Я чуть напряглась, не зная, как реагировать. Но он продолжил так же спокойно, будто говорил о погоде.
– Она была огонь. Яркая, быстрая, всё в её руках горело. А я – вода. Тихий, медленный. Иногда, когда мы ссорились, вода закипала. Иногда – огонь почти гас. А тут, у реки, всегда всё ровно. Она течёт и течёт, и ей всё равно, что там у тебя внутри.
Я молчала. В такие моменты не хочется говорить банальное «мне жаль». Просто хочется быть рядом и слушать.

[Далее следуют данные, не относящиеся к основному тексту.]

-- ==== Sys2Proof/Machine/Mem.lean ====
section
/-! DEFINITION. The device address space (R265 to R269, R106), the page table, translation, allocation of frames, touches and
writes of the tiered range (R270 to R302). -/

namespace Sys2Proof.Machine

/-! ## Addresses -/

/-- Raw HBM base of stack `n` (R267). -/
def hbmBase (n : Nat) : Nat := 0x1000_0000_0000 + n * 0x14_0000_0000

/-- Frond store base (R106). -/
def storeBase (f : Nat) : Nat := 0x2000_0000_0000 + f * 0x100_0000

/-- Bytes of a frond store, 12 MiB (R105). -/
def storeSize : Nat := 0xC0_0000

/-- Model key of a peat frame's first byte (model's own addressing, above the 48-bit device space). -/
def peatKey (source frame : Nat) : Nat := 2 ^ 48 + source * 2 ^ 44 + frame * 0x1_0000

/-- Model key of a place's first byte. -/
def placeKey : Place → Nat
  | .t1 n f => hbmBase n + f * 0x1_0000
  | .t2 s f => peatKey s f

/-- Stack of a raw HBM address, none outside raw HBM. -/
def hbmStack (a : Nat) : Option Nat :=
  if 0x1000_0000_0000 ≤ a ∧ a < 0x1000_0000_0000 + 8 * 0x14_0000_0000 then some ((a - 0x1000_0000_0000) / 0x14_0000_0000)
  else none

/-! ## Stacks as accesses find them (R316, R320 to R324, R340, R348 to R351) -/

def stackOf (s : State) (n : Nat) : Stack := s.stackList.getD n {}
def modStack (s : State) (n : Nat) (f : Stack → Stack) : State := { s with stackList := modAt f s.stackList n }

/-- Bytes of a stack (R265). -/
def stackSize : Nat := 0x14_0000_0000

/-- Frame, channel, bank and DRAM row of an offset in a stack (R316). -/
def frameOf (off : Nat) : Nat := off / 65536
def channelOf (off : Nat) : Nat := off % 65536 / 64 % 32
def bankOf (off : Nat) : Nat := frameOf off % 64
def rowOf (off : Nat) : Nat := frameOf off / 64

/-- Offset and lines a transaction touches. -/
def txLines : StackTx → Nat × Nat
  | .rd64 _ off _ => (off, 1)
  | .rd256 _ off _ => (off, 4)
  | .wr64 _ off _ _ _ => (off, 1)
  | .wr256 _ off _ => (off, 4)
  | .msg _ => (0, 0)

/-- The base die serves accesses: initialised, its link trained and the stack not lost (R320, R321, R349). -/
def stackServes (s : State) (n : Nat) : Bool :=
  let st := R.STK_STATUS n
  rb s st F.STK_STATUS_init_done && !rb s st F.STK_STATUS_retraining && !(stackOf s n).lost

/-- It accepts new ones as well: it has not been asked to go idle (R351). -/
def stackOpen (s : State) (n : Nat) : Bool := stackServes s n && !idleAsked s (0x28 + n)

/-- A channel serves no access while it is margined (R348). -/
def channelBusy (s : State) (n c : Nat) : Bool :=
  rb s (R.STK_STATUS n) F.STK_STATUS_mrg_active && decide (rf s (R.STK_MRG_STATUS n) F.STK_MRG_STATUS_channel = c)

/-- The pieces of [a, a + n) by 64 KiB, pages or frames: number, offset in it, length. -/
def pageSegs (a n : Nat) : List (Nat × Nat × Nat) :=
  if n = 0 then [] else
  (List.range ((a + n - 1) / 0x1_0000 - a / 0x1_0000 + 1)).map (fun i =>
    let p := a / 0x1_0000 + i
    let lo := max a (p * 0x1_0000)
    let hi := min (a + n) ((p + 1) * 0x1_0000)
    (p, lo - p * 0x1_0000, hi - lo))

/-- The lines of a page that [off, off + n) covers. -/
def linesOf (off n : Nat) : List Nat :=
  if n = 0 then [] else (List.range ((off + n - 1) / 64 - off / 64 + 1)).map (off / 64 + ·)

/-- [off, off + n) of a frame holds a line of channel `c`. -/
def onChannel (off n c : Nat) : Bool :=
  let m := (off + n - 1) / 64 - off / 64 + 1
  decide (0 < n) && (decide (32 ≤ m) || decide ((c + 32 - off / 64 % 32) % 32 < m))

/-- Two ranges of addresses meet. -/
def meets (a n b m : Nat) : Bool := decide (a < b + m) && decide (b < a + n)

/-- What a write of [off, off + n) does to the stack beside its bytes: lines it fills hold no poison and no error (R337), and cached copies take the
new words (R328). -/
def lineWritten (s : State) (k off n : Nat) : State :=
  let first := (off + 63) / 64
  let last := (off + n) / 64
  let renew (c : CacheLine) : CacheLine :=
    { c with flips := c.flips.filter (fun b => !(decide (off ≤ 64 * c.line + 8 * b.1) && decide (64 * c.line + 8 * b.1 + 8 ≤ off + n))) }
  let inRun (l : Nat) : Bool := decide (first ≤ l) && decide (l < last)
  modStack s k (fun x => { x with
    poison := x.poison.filter (fun l => !inRun l)
    errs := x.errs.filter (fun e => !inRun e.1)
    cache := x.cache.map renew })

Он открутил крышку термоса, налил в неё дымящийся напиток и протянул мне.
– Чай. С мятой. Без заварки, зато честный.
Я взяла металлическую кружку-крышку. Она была горячей. Чай оказался простым и очень вкусным.

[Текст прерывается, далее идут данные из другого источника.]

-- ==== Sys2Proof/Machine/LinkTime.lean ====
section
/-! DEFINITION. Fabric time over the links: the time parent (R473) and the correction of the counter (R474, R475); a port going
DOWN (R470). -/

namespace Sys2Proof.Machine

/-- The time root in use; none before a ROUTE_TABLE is active (R473). -/
def timeRoot (s : State) : Option Nat :=
  s.shk.route.map (fun r => if isLost s r.timeRoot then r.backupRoot else r.timeRoot)

/-- The UP port whose latest heartbeat carries the lowest level and the root in use; A before B, then the lower index (R473). -/
def timeParent (s : State) (root : Nat) : Option Nat :=
  minBy (fun p => (portOf s p).nbrLevel)
    ((List.range 24).filter (fun p => portUp s p && (portOf s p).lastHb.isSome && decide ((portOf s p).nbrRoot = root)
      && decide ((portOf s p).nbrLevel < 62)))

/-- Level, root and parent as R473 gives them. -/
def timeLevel (s : State) : Nat × Nat × Option Nat :=
  match timeRoot s with
  | none => (63, 0, none)
  | some root =>
    if root = selfId s then (0, root, none)
    else match timeParent s root with
      | none => (63, root, none)
      | some p => ((portOf s p).nbrLevel + 1, root, some p)

/-- Take the time parent anew; level 63, from a reset or reached later, sets the unsync flags (R473). -/
def relevel (s : State) : State :=
  let x := timeLevel s
  let flagged := s.shk.unsyncSet
  let s := { s with shk := { s.shk with unsyncSet := decide (x.1 = 63) } }
  let par := match x.2.2 with
    | some p => p / 12 * 16 + p % 12
    | none => 0
  forEach (fun s die =>
    let r := R.SHK_FT_STATUS die
    let s := wf (wf (wf s r F.SHK_FT_STATUS_level x.1) r F.SHK_FT_STATUS_root x.2.1) r F.SHK_FT_STATUS_parent par
    if x.1 = 63 ∧ !flagged then
      flagEvent s (R.SHK_FLAGS die) F.SHK_FLAGS_unsync (rb s (R.SHK_CTL die) F.SHK_CTL_unsync_event_en) (139 + die)
    else s) s [0, 1]

/-- Half of an integer, towards minus infinity. -/
def halfInt (x : Int) : Int := x.ediv 2

/-- θ of R474 for a heartbeat that arrives at `r`. -/
def hbTheta (b : Heartbeat) (r : Nat) : Int :=
  halfInt (((b.tRxLast : Int) - b.tTxEcho) + ((b.tTx : Int) - r))

/-- δ of R474. -/
def hbDelta (b : Heartbeat) (r : Nat) : Int :=
  halfInt (((r : Int) - b.tTxEcho) - ((b.tTx : Int) - b.tRxLast))

/-- A heartbeat on the parent port gives θ and δ and corrects the counter (R474, R475): the first sets it, more than 64 ft step
it forward, less is removed by the counting rate as `advance` does (the rate is the full 4,000 ppm, a DESIGN CHOICE, log 40). -/
def discipline (s : State) (b : Heartbeat) : State :=
  if b.tRxLast = 0 then s
  else
    let th := hbTheta b s.ft
    let de := hbDelta b s.ft
    let s := forEach (fun s die =>
      let s := setReg s (R.SHK_FT_OFFSET die) (BitVec.ofInt 64 th)
      wf s (R.SHK_FT_STATUS die) F.SHK_FT_STATUS_delay (de.toNat % 65536)) s [0, 1]
    if !s.shk.synced then
      { s with ft := ((b.tTx : Int) + de).toNat % 2 ^ 64, shk := { s.shk with synced := true, slew := 0, slewPart := 0 } }
    else if 64 < th then advance (s.ft + th.toNat) { s with shk := { s.shk with slew := 0, slewPart := 0 } }
    else { s with shk := { s.shk with slew := th, slewPart := 0 } }

/-- A port goes DOWN: its frames are discarded, its lanes are not in use; leaving UP is flagged (R470). -/
def portDown (s : State) (p : Nat) : State :=
  let was := portUp s p
  let s := wf (leaveUp s p 0) (R.SHK_PORT_LANES (p / 12) (p % 12)) F.SHK_PORT_LANES_width 0
  let s := modPort s p (fun q => { q with goodHb := 0, mismatchSince := none })
  let die := p / 12
  let s := if was then flagEvent s (R.SHK_FLAGS die) F.SHK_FLAGS_down (rb s (R.SHK_CTL die) F.SHK_CTL_down_event_en) (135 + die) else s
  relevel s

end Sys2Proof.Machine
end

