/-- The next piece of a share at or after its place: the rows of each table in ascending order, then its parity slots. -/
def nextPiece (s : State) (k i t : Nat) (x : Share) : List (Nat × List Byte) → Option Share
  | [] => none
  | (id, d) :: ts =>
    let try1 (rem par : Bool) (c : Nat) : Option Share :=
      if par then
        if c * (k * (k + 1)) < partRows d rem then some ⟨x.subject, id, rem, true, c⟩ else none
      else (nextSpareRow k i t c (partRows d rem)).map (fun l => ⟨x.subject, id, rem, false, l⟩)
    let order := [(false, false), (false, true), (true, false), (true, true)]
    let pos (rem par : Bool) : Nat := 2 * b2n rem + b2n par
    if id < x.table then nextPiece s k i t x ts
    else match order.findSome? (fun (o : Bool × Bool) =>
        if id = x.table ∧ pos o.1 o.2 < pos x.rem x.parity then none
        else try1 o.1 o.2 (if id = x.table ∧ pos o.1 o.2 = pos x.rem x.parity then x.next else 0)) with
      | some y => some y
      | none => nextPiece s k i t x ts

/-- Start the rebuild of the piece a share stands at, unless its spare slot already holds another piece (R525, R528). -/
def startPiece (s : State) (y : Share) : State :=
  match groupOf s y.subject with
  | none => s
  | some (k, ms, i) =>
    let stripe : Nat × Nat × Nat :=
      if y.parity then (y.next, i, (ms.findIdx? (fun d => d = selfId s)).getD 0)
      else (y.next / (k * (k + 1)), (locate i y.next k).h, (locate i y.next k).s)
    if spareTaken s y.table y.rem stripe || (!y.parity && !rowThere s y.subject ⟨y.table, y.rem, y.next⟩) then s
    else if y.parity then startParityRebuild s y.subject y.table y.rem y.next
    else startRebuild s y.subject ⟨y.table, y.rem, y.next⟩ false

/-- Go on with this target's share of a lost device until a rebuild of it is in flight; `none` when the share is complete (R525;
fuel: pieces). -/
def shareLoop (k i t : Nat) : Nat → State → Share → State × Option Share
  | 0, s, _ => (s, none)
  | fuel + 1, s, x =>
    match nextPiece s k i t x (storageTables s) with
    | none => (s, none)
    | some y =>
      let s := startPiece s y
      let y' := { y with next := y.next + 1 }
      if (findRebuild s y.subject ⟨y.table, y.rem, y.next⟩ y.parity).isSome then (s, some y') else shareLoop k i t fuel s y'

/-- Continue this target's share of a lost device, or flood DONE when it is complete (R525). -/
def runShare (flood : State → Notice → State) (s : State) (x : Share) : State :=
  let drop (s : State) : State := { s with recov := { s.recov with shares := s.recov.shares.filter (fun y => y.subject ≠ x.subject) } }
  match groupOf s x.subject with
  | none => drop s
  | some (k, ms, i) =>
    match ms.findIdx? (fun d => d = selfId s) with
    | none => drop s
    | some t =>
      let fuel := ((storageTables s).map (fun y => 2 * (partRows y.2 false + partRows y.2 true) + 4)).sum
      let r := shareLoop k i t fuel s x
      let s := drop r.1
      match r.2 with
      | some y => { s with recov := { s.recov with shares := s.recov.shares ++ [y] } }
      | none =>
        let s := { s with recov := { s.recov with dones := s.recov.dones ++ [(x.subject, selfId s)] } }
        flood s ⟨9, x.subject, selfId s, rf s R.DEV_REC_EPOCH F.DEV_REC_EPOCH_epoch, s.ft, 0⟩

/-! ## Reading rows (R524, R531) -/

/-- Some page of a row's parts is lost. -/
def rowPagesLost (s : State) (d : List Byte) (rem : Bool) (l : Nat) : Bool :=
  (rowParts s d rem l).any (fun p => anyLost s p.1 p.2)

/-- The member as whose copy a row is read: this device when it holds the row, else the member it stands for. -/
def readOwner (s : State) (owners : List Nat) (own : Nat) (rem : Bool) : Nat :=
  if rem && owners.contains (selfId s) then selfId s else own

/-- The spare slot on this device that a row of a lost member is read from (R523). -/
def spareAt (s : State) (own : Nat) (d : List Byte) (rem : Bool) (l : Nat) : Option Nat :=
  let key : SlotKey := ⟨storageOf d, rem, l⟩
  if own = selfId s || rowLost s own key || (findRebuild s own key false).isSome || !sparedHere s own key false then none
  else (groupOf s own).map (fun (x : Nat × List Nat × Nat) => spareAddr s x.1 key.table rem (locate x.2.2 l x.1).spare)

/-- The bytes of a row as its server reads it: lost rows as zeros, rows on lost pages and rows of a lost member from their
rebuilt copy; none when the row must first be rebuilt (R524). -/
def readRow (s : State) (own : Nat) (d : List Byte) (rem : Bool) (l : Nat) : Option (List Byte) :=
  let key : SlotKey := ⟨storageOf d, rem, l⟩
  let n := ((rowParts s d rem l).map (·.2)).sum
  if rowLost s own key then some (List.replicate n 0)
  else if own = selfId s && !rowPagesLost s d rem l then some (rowBytes s d rem l)
  else match findRebuild s own key false with
    | some r => if r.done then some ((r.acc ++ List.replicate n 0).take n) else none
    | none => (spareAt s own d rem l).map (fun a => bytesAt s a n)

/-- Ask for a row that readRow could not give (R524): this device rebuilds it when it is the target, else the target is asked.
The read is counted while the row is not known to have been rebuilt, but not again while the row it asked for is on its way (log 22). -/
def degradedRead (s : State) (own : Nat) (d : List Byte) (rem : Bool) (l : Nat) : State :=
  let key : SlotKey := ⟨storageOf d, rem, l⟩
  let asked := (findRebuild s own key false).any (·.demand)
  match groupOf s own with
  | none => s
  | some (k, ms, i) =>
    let t := ms.getD (locate i l k).s own
    let rebuilt := s.recov.given.contains (own, key) || s.recov.dones.contains (own, t)
    let s := if asked || rebuilt then s else bump s R.DEV_REC_DEGRADED_CNT 1
    if own = selfId s ∨ t = selfId s ∨ isLost s t then startRebuild s own key true
    else match findRebuild s own key false with
      | some _ => s
      | none =>
        let s := { s with recov := { s.recov with
          rebuilds := s.recov.rebuilds ++ [⟨own, key, false, 0, [(t, own, key)], [], [], [], true, false⟩] } }
        askPiece s (t, own, key)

– Вы всегда такой? – спросила я, сделав глоток.
– Какой?
– Тихий. Прямой.
Он усмехнулся.
– Когда-то был другим. Шумным, резким. Пытался всем всё доказать. Жизнь пообтесала. Потеря – лучший наждак. Она стирает всё лишнее, наносное.
– Потеря… – эхом повторила я.
– Вы ведь тоже кого-то потеряли? – он посмотрел на меня – внимательно, но без жалости.
Я кивнула.
– Маму. Недавно.
– И мужа? – его вопрос не прозвучал бестактно. Он был простым и естественным.
– Муж ушёл. Сам. Сказал, ему стало тесно со мной.
– А вам?
– Мне… тоже, – это признание вырвалось само собой. – Но я не знала этого тогда. Думала, тесно – только ему.